CLN4B is a rare, inherited form of Batten disease, a type of neurodegenerative disorder. Symptoms of CLN4B typically begin in early childhood and may include seizures, vision loss, difficulty speaking, difficulty walking, and dementia. Other symptoms may include muscle weakness, difficulty swallowing, and behavioral changes.

CLN4B is a rare genetic disorder caused by mutations in the CLN4B gene. The CLN4B gene provides instructions for making a protein called CLN4B, which is involved in the transport of lipids (fats) within cells. Mutations in the CLN4B gene lead to the production of an abnormal CLN4B protein, which disrupts the transport of lipids and causes a buildup of lipids in cells. This buildup of lipids leads to the signs and symptoms of CLN4B disease.

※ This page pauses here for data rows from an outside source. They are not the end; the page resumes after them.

-- ==== Sys2Proof/Safety.lean ====
section
/-! DEFINITION. What counts as a legal state, and as a safe run. -/

namespace Sys2Proof.Machine

/-- A state that a run can be in: the facts of spec/10_state.md R24 and R29, spec/20_memory.md R41 and
spec/60_exceptions.md R161 that tie the fields together. -/
structure State.Inv (s : State) : Prop where
  /-- The memory is in its canonical form (log 2). -/
  mem_wf : s.mem.wf
  /-- `N_MEM ≤ 2^31 - 1` (R41, D7). -/
  length_le : s.mem.length ≤ Config.maxWords
  /-- R24: no step leaves the pc below -2^31 (a `jalr`). -/
  pc_ge : -2147483648 ≤ s.pc
  /-- R24: no step leaves the pc above `N_MEM + 32767` (a `beq`) or 2^31 - 1 (a `jalr`). -/
  pc_le : s.pc ≤ 2147483647 + 32767
  /-- R161: the core itself raises only these two kinds. -/
  faulted_kind : ∀ k, s.status = .faulted k → k = .programCounterOutOfBounds ∨ k = .memoryOutOfBounds

/-- The run status says that a step faulted (R163). -/
def State.isFaulted (s : State) : Prop := ∃ k, s.status = .faulted k

/-- No step of the run from `s` faults; the run may halt or go on for ever (R107). -/
def SafeRun (s : State) : Prop := ∀ n, ¬ (runSteps n s).isFaulted

end Sys2Proof.Machine
end

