-- ==== Sys2Proof/Tests/Slice0.lean ====
section
/-! SUPPORT. The model's own tests. Expected values are the spec's worked examples and tables (spec/95_test_vectors.md,
named by row) or words composed by hand from the field positions of spec/30_encoding.md R61. -/

namespace Sys2Proof.Tests

open Sys2Proof Sys2Proof.Machine

/-! ### Helpers -/

/-- A running state with an image, a pc, a count and some registers. -/
def sample (image : List Word) (pc : Int) (count : Nat) (regs : List (RegIndex × Word)) : State :=
  regs.foldl (fun s r => writeReg s r.1 r.2) { State.boot image with pc := pc, count := count }

/-- An image of `n` words 0 with one word at its index. -/
def imageWith (n i : Nat) (w : Word) : List Word := (List.replicate n 0#32).set i w

/-- The next state of an outcome; the given state where there is none. -/
def nextOf (s : State) (o : Host.Outcome State Fault Refusal) : State :=
  match o with
  | .next t => t
  | .fault _ => s
  | .refused _ => s

def isNext (o : Host.Outcome State Fault Refusal) : Bool :=
  match o with
  | .next _ => true
  | .fault _ => false
  | .refused _ => false

theorem eq_next_nextOf {o : Host.Outcome State Fault Refusal} (s : State) (h : isNext o = true) :
    o = .next (nextOf s o) := by
  cases o with
  | next t => rfl
  | fault r => cases h
  | refused r => cases h

/-- The state after one step. -/
def after (s : State) : State := nextOf s (step s)

/-! ### WellFormed: one ill-formed term for each check (R73, rows L1-2) -/

theorem test_lw_offset_32768_refused : (Instr.lw 0 1 32768).wellFormed = false := by decide
theorem test_sw_offset_below_refused : (Instr.sw 0 1 (-32769)).wellFormed = false := by decide
theorem test_beq_offset_32768_refused : (Instr.beq 0 1 32768).wellFormed = false := by decide
theorem test_lw_offset_extremes_accepted :
    (Instr.lw 0 1 32767).wellFormed = true ∧ (Instr.lw 0 1 (-32768)).wellFormed = true := by decide

/-! ### Decoder, one word per constructor (part 2, table "Decoder"; opcode, regA, regB, then the low bits) -/

theorem test_decode_add : decode 0b0000000_000_000_001_0000000000000_010#32 = .add 0 1 2 := by decide
theorem test_decode_add_unused_bits : decode 0x00397FFF#32 = .add 7 1 7 := by decide
theorem test_decode_nand : decode 0b0000000_001_001_010_0000000000000_011#32 = .nand 1 2 3 := by decide
theorem test_decode_lw : decode 0b0000000_010_000_000_1000000000000000#32 = .lw 0 0 (-32768) := by decide
theorem test_decode_sw : decode 0b0000000_011_000_010_0000000000001010#32 = .sw 0 2 10 := by decide
theorem test_decode_beq : decode 0b0000000_100_000_000_1111111111111100#32 = .beq 0 0 (-4) := by decide
theorem test_decode_jalr : decode 0b0000000_101_101_111_0000000000000000#32 = .jalr 5 7 := by decide
theorem test_decode_halt : decode 0b0000000_110_0000000000000000000000#32 = .halt := by decide
theorem test_decode_noop_all_ones : decode 0xFFFFFFFF#32 = .noop := by decide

Currently, there is no known cure for CLN4B disease. Treatment focuses on managing symptoms and slowing the progression of the disease. Treatment options may include physical therapy, occupational therapy, speech therapy, nutritional support, medications to reduce seizures, and medications to reduce spasticity. Additionally, genetic counseling may be recommended for families affected by CLN4B disease.

The primary risk factor for CLN4B disease is having a family history of the condition. Other risk factors include being of Ashkenazi Jewish descent, having a mutation in the CLN4B gene, and having a mutation in the CLN4A gene.

At this time, there is no known cure or medications for CLN4B disease. Treatment focuses on managing symptoms and providing supportive care. This may include physical therapy, occupational therapy, speech therapy, and nutritional support.